I just recently got my hedgehog but she keeps doing this thing where she tries to eat our carpet. It seems to always be in the same five spots and I have even washed the area. Can someone tell me why she keeps doing this and how to correct the behavior?


----------



## Zalea (Sep 12, 2008)

She could just like the texture. My hedgie loves the texture of macrame rope...he was near some one day and attacked it. I don't know why. 
Could there also be a smell on the carpet? Especially if you used a special cleaner there could be a smell left there.
My guess is that she's trying to anoint with it because she likes the texture. Definitely be careful about cleaners if you're using them though because licking all over that can't be good.


----------



## LizardGirl (Aug 25, 2008)

I agree that she is probably annointing with the carpet, because something there smells good.
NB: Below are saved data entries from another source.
/-! ### inc -/
@[simp] theorem State.inc_force (s : State) (f : Fld) : (s.inc f).force = s.force := rfl
@[simp] theorem State.inc_strip (s : State) (f : Fld) : (s.inc f).strip = s.strip := rfl
@[simp] theorem State.inc_snapRegs (s : State) (f : Fld) : (s.inc f).snapRegs = s.snapRegs := rfl
@[simp] theorem State.inc_snapForce (s : State) (f : Fld) : (s.inc f).snapForce = s.snapForce := rfl
@[simp] theorem State.inc_snapWork (s : State) (f : Fld) : (s.inc f).snapWork = s.snapWork := rfl
@[simp] theorem State.inc_rdata (s : State) (f : Fld) : (s.inc f).rdata = s.rdata := rfl
@[simp] theorem State.inc_clk (s : State) (f : Fld) : (s.inc f).clk = s.clk := rfl
@[simp] theorem State.inc_pins (s : State) (f : Fld) : (s.inc f).pins = s.pins := rfl
@[simp] theorem State.inc_watch (s : State) (f : Fld) : (s.inc f).watch = s.watch := rfl
@[simp] theorem State.inc_dbk (s : State) (f : Fld) : (s.inc f).dbk = s.dbk := rfl
@[simp] theorem State.inc_lgr (s : State) (f : Fld) : (s.inc f).lgr = s.lgr := rfl
@[simp] theorem State.inc_pwr (s : State) (f : Fld) : (s.inc f).pwr = s.pwr := rfl
@[simp] theorem State.inc_flash (s : State) (f : Fld) : (s.inc f).flash = s.flash := rfl
@[simp] theorem State.inc_sec (s : State) (f : Fld) : (s.inc f).sec = s.sec := rfl
@[simp] theorem State.inc_cores (s : State) (f : Fld) : (s.inc f).cores = s.cores := rfl
@[simp] theorem State.inc_jmem (s : State) (f : Fld) : (s.inc f).jmem = s.jmem := rfl
@[simp] theorem State.inc_forme (s : State) (f : Fld) : (s.inc f).forme = s.forme := rfl
@[simp] theorem State.inc_mem (s : State) (f : Fld) : (s.inc f).mem = s.mem := rfl
@[simp] theorem State.inc_sram (s : State) (f : Fld) : (s.inc f).sram = s.sram := rfl
@[simp] theorem State.inc_asy (s : State) (f : Fld) : (s.inc f).asy = s.asy := rfl
@[simp] theorem State.inc_plt (s : State) (f : Fld) : (s.inc f).plt = s.plt := rfl
@[simp] theorem State.inc_bdl (s : State) (f : Fld) : (s.inc f).bdl = s.bdl := rfl
@[simp] theorem State.inc_hed (s : State) (f : Fld) : (s.inc f).hed = s.hed := rfl
@[simp] theorem State.inc_esc (s : State) (f : Fld) : (s.inc f).esc = s.esc := rfl
@[simp] theorem State.inc_gov (s : State) (f : Fld) : (s.inc f).gov = s.gov := rfl
@[simp] theorem State.inc_kor (s : State) (f : Fld) : (s.inc f).kor = s.kor := rfl
@[simp] theorem State.inc_prt (s : State) (f : Fld) : (s.inc f).prt = s.prt := rfl
@[simp] theorem State.inc_msix (s : State) (f : Fld) : (s.inc f).msix = s.msix := rfl
@[simp] theorem State.inc_copy (s : State) (f : Fld) : (s.inc f).copy = s.copy := rfl
@[simp] theorem State.inc_vis (s : State) (f : Fld) : (s.inc f).vis = s.vis := rfl
@[simp] theorem State.inc_gau (s : State) (f : Fld) : (s.inc f).gau = s.gau := rfl
@[simp] theorem State.inc_out (s : State) (f : Fld) : (s.inc f).out = s.out := rfl
@[simp] theorem State.inc_pending (s : State) (f : Fld) : (s.inc f).pending = s.pending := rfl

/-! ### setB -/
@[simp] theorem State.setB_force (s : State) (f : Fld) (b : Bool) : (s.setB f b).force = s.force := rfl
@[simp] theorem State.setB_strip (s : State) (f : Fld) (b : Bool) : (s.setB f b).strip = s.strip := rfl
@[simp] theorem State.setB_snapRegs (s : State) (f : Fld) (b : Bool) : (s.setB f b).snapRegs = s.snapRegs := rfl
@[simp] theorem State.setB_snapForce (s : State) (f : Fld) (b : Bool) : (s.setB f b).snapForce = s.snapForce := rfl
@[simp] theorem State.setB_snapWork (s : State) (f : Fld) (b : Bool) : (s.setB f b).snapWork = s.snapWork := rfl
@[simp] theorem State.setB_rdata (s : State) (f : Fld) (b : Bool) : (s.setB f b).rdata = s.rdata := rfl
@[simp] theorem State.setB_clk (s : State) (f : Fld) (b : Bool) : (s.setB f b).clk = s.clk := rfl
@[simp] theorem State.setB_pins (s : State) (f : Fld) (b : Bool) : (s.setB f b).pins = s.pins := rfl
@[simp] theorem State.setB_watch (s : State) (f : Fld) (b : Bool) : (s.setB f b).watch = s.watch := rfl
@[simp] theorem State.setB_dbk (s : State) (f : Fld) (b : Bool) : (s.setB f b).dbk = s.dbk := rfl
@[simp] theorem State.setB_lgr (s : State) (f : Fld) (b : Bool) : (s.setB f b).lgr = s.lgr := rfl
@[simp] theorem State.setB_pwr (s : State) (f : Fld) (b : Bool) : (s.setB f b).pwr = s.pwr := rfl
@[simp] theorem State.setB_flash (s : State) (f : Fld) (b : Bool) : (s.setB f b).flash = s.flash := rfl
@[simp] theorem State.setB_sec (s : State) (f : Fld) (b : Bool) : (s.setB f b).sec = s.sec := rfl
@[simp] theorem State.setB_cores (s : State) (f : Fld) (b : Bool) : (s.setB f b).cores = s.cores := rfl
@[simp] theorem State.setB_jmem (s : State) (f : Fld) (b : Bool) : (s.setB f b).jmem = s.jmem := rfl
@[simp] theorem State.setB_forme (s : State) (f : Fld) (b : Bool) : (s.setB f b).forme = s.forme := rfl
@[simp] theorem State.setB_mem (s : State) (f : Fld) (b : Bool) : (s.setB f b).mem = s.mem := rfl
@[simp] theorem State.setB_sram (s : State) (f : Fld) (b : Bool) : (s.setB f b).sram = s.sram := rfl
@[simp] theorem State.setB_asy (s : State) (f : Fld) (b : Bool) : (s.setB f b).asy = s.asy := rfl
@[simp] theorem State.setB_plt (s : State) (f : Fld) (b : Bool) : (s.setB f b).plt = s.plt := rfl
@[simp] theorem State.setB_bdl (s : State) (f : Fld) (b : Bool) : (s.setB f b).bdl = s.bdl := rfl
@[simp] theorem State.setB_hed (s : State) (f : Fld) (b : Bool) : (s.setB f b).hed = s.hed := rfl
@[simp] theorem State.setB_esc (s : State) (f : Fld) (b : Bool) : (s.setB f b).esc = s.esc := rfl
@[simp] theorem State.setB_gov (s : State) (f : Fld) (b : Bool) : (s.setB f b).gov = s.gov := rfl
@[simp] theorem State.setB_kor (s : State) (f : Fld) (b : Bool) : (s.setB f b).kor = s.kor := rfl
@[simp] theorem State.setB_prt (s : State) (f : Fld) (b : Bool) : (s.setB f b).prt = s.prt := rfl
@[simp] theorem State.setB_msix (s : State) (f : Fld) (b : Bool) : (s.setB f b).msix = s.msix := rfl
@[simp] theorem State.setB_copy (s : State) (f : Fld) (b : Bool) : (s.setB f b).copy = s.copy := rfl
@[simp] theorem State.setB_vis (s : State) (f : Fld) (b : Bool) : (s.setB f b).vis = s.vis := rfl
@[simp] theorem State.setB_gau (s : State) (f : Fld) (b : Bool) : (s.setB f b).gau = s.gau := rfl
@[simp] theorem State.setB_out (s : State) (f : Fld) (b : Bool) : (s.setB f b).out = s.out := rfl
@[simp] theorem State.setB_pending (s : State) (f : Fld) (b : Bool) : (s.setB f b).pending = s.pending := rfl

/-! ### setS -/
@[simp] theorem State.setS_force (s : State) (f : Fld) (v : Int) : (s.setS f v).force = s.force := rfl
@[simp] theorem State.setS_strip (s : State) (f : Fld) (v : Int) : (s.setS f v).strip = s.strip := rfl
@[simp] theorem State.setS_snapRegs (s : State) (f : Fld) (v : Int) : (s.setS f v).snapRegs = s.snapRegs := rfl
@[simp] theorem State.setS_snapForce (s : State) (f : Fld) (v : Int) : (s.setS f v).snapForce = s.snapForce := rfl
@[simp] theorem State.setS_snapWork (s : State) (f : Fld) (v : Int) : (s.setS f v).snapWork = s.snapWork := rfl
@[simp] theorem State.setS_rdata (s : State) (f : Fld) (v : Int) : (s.setS f v).rdata = s.rdata := rfl
@[simp] theorem State.setS_clk (s : State) (f : Fld) (v : Int) : (s.setS f v).clk = s.clk := rfl
@[simp] theorem State.setS_pins (s : State) (f : Fld) (v : Int) : (s.setS f v).pins = s.pins := rfl
@[simp] theorem State.setS_watch (s : State) (f : Fld) (v : Int) : (s.setS f v).watch = s.watch := rfl
@[simp] theorem State.setS_dbk (s : State) (f : Fld) (v : Int) : (s.setS f v).dbk = s.dbk := rfl
@[simp] theorem State.setS_lgr (s : State) (f : Fld) (v : Int) : (s.setS f v).lgr = s.lgr := rfl
@[simp] theorem State.setS_pwr (s : State) (f : Fld) (v : Int) : (s.setS f v).pwr = s.pwr := rfl
@[simp] theorem State.setS_flash (s : State) (f : Fld) (v : Int) : (s.setS f v).flash = s.flash := rfl
@[simp] theorem State.setS_sec (s : State) (f : Fld) (v : Int) : (s.setS f v).sec = s.sec := rfl
@[simp] theorem State.setS_cores (s : State) (f : Fld) (v : Int) : (s.setS f v).cores = s.cores := rfl
@[simp] theorem State.setS_jmem (s : State) (f : Fld) (v : Int) : (s.setS f v).jmem = s.jmem := rfl
@[simp] theorem State.setS_forme (s : State) (f : Fld) (v : Int) : (s.setS f v).forme = s.forme := rfl
@[simp] theorem State.setS_mem (s : State) (f : Fld) (v : Int) : (s.setS f v).mem = s.mem := rfl
@[simp] theorem State.setS_sram (s : State) (f : Fld) (v : Int) : (s.setS f v).sram = s.sram := rfl
@[simp] theorem State.setS_asy (s : State) (f : Fld) (v : Int) : (s.setS f v).asy = s.asy := rfl
@[simp] theorem State.setS_plt (s : State) (f : Fld) (v : Int) : (s.setS f v).plt = s.plt := rfl
@[simp] theorem State.setS_bdl (s : State) (f : Fld) (v : Int) : (s.setS f v).bdl = s.bdl := rfl
@[simp] theorem State.setS_hed (s : State) (f : Fld) (v : Int) : (s.setS f v).hed = s.hed := rfl
@[simp] theorem State.setS_esc (s : State) (f : Fld) (v : Int) : (s.setS f v).esc = s.esc := rfl
@[simp] theorem State.setS_gov (s : State) (f : Fld) (v : Int) : (s.setS f v).gov = s.gov := rfl
@[simp] theorem State.setS_kor (s : State) (f : Fld) (v : Int) : (s.setS f v).kor = s.kor := rfl
@[simp] theorem State.setS_prt (s : State) (f : Fld) (v : Int) : (s.setS f v).prt = s.prt := rfl
@[simp] theorem State.setS_msix (s : State) (f : Fld) (v : Int) : (s.setS f v).msix = s.msix := rfl
@[simp] theorem State.setS_copy (s : State) (f : Fld) (v : Int) : (s.setS f v).copy = s.copy := rfl
@[simp] theorem State.setS_vis (s : State) (f : Fld) (v : Int) : (s.setS f v).vis = s.vis := rfl
@[simp] theorem State.setS_gau (s : State) (f : Fld) (v : Int) : (s.setS f v).gau = s.gau := rfl
@[simp] theorem State.setS_out (s : State) (f : Fld) (v : Int) : (s.setS f v).out = s.out := rfl
@[simp] theorem State.setS_pending (s : State) (f : Fld) (v : Int) : (s.setS f v).pending = s.pending := rfl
There is not way to "correct" annointing, you just have to clean the area so it doesn't smell good anymore, or keep her away from there.


----------



## silvercat (Oct 24, 2008)

I'd go with the smell & anointing bit. Syvlie has two spots on the sofa & one on the carpet that she likes to go for. All I can think to do is move her when she starts doing this. I've also noticed though that it may have to do with her being hungry. She doesn't normally go for these spots until she's been out for a bit. When she starts pulling at them I will put her back in her tub & she goes (within a few moments) for her food.


----------



## Nezzie01 (Mar 27, 2009)

I thought that it may have been that she was hungry so I put food next to her or her near the food and she woun't eat the food. I've also just been keeping her away from the spots lately because if we do try to move her she will go back and then get angry with us for moving her again and eventually end up biting us. I figured that keeping her away was for the best.


----------



## mel2626 (Sep 28, 2009)

Oh my!!

My little Miss Muffet started doing this last night too. At first it was cute when I saw her annointing...then I realized she was eating the carpet! Not good! She still attempted a few more times but gave up eventually and decided to snuggle with mommy instead.

I'm just glad my hedgie isn't the only one!! :lol:


----------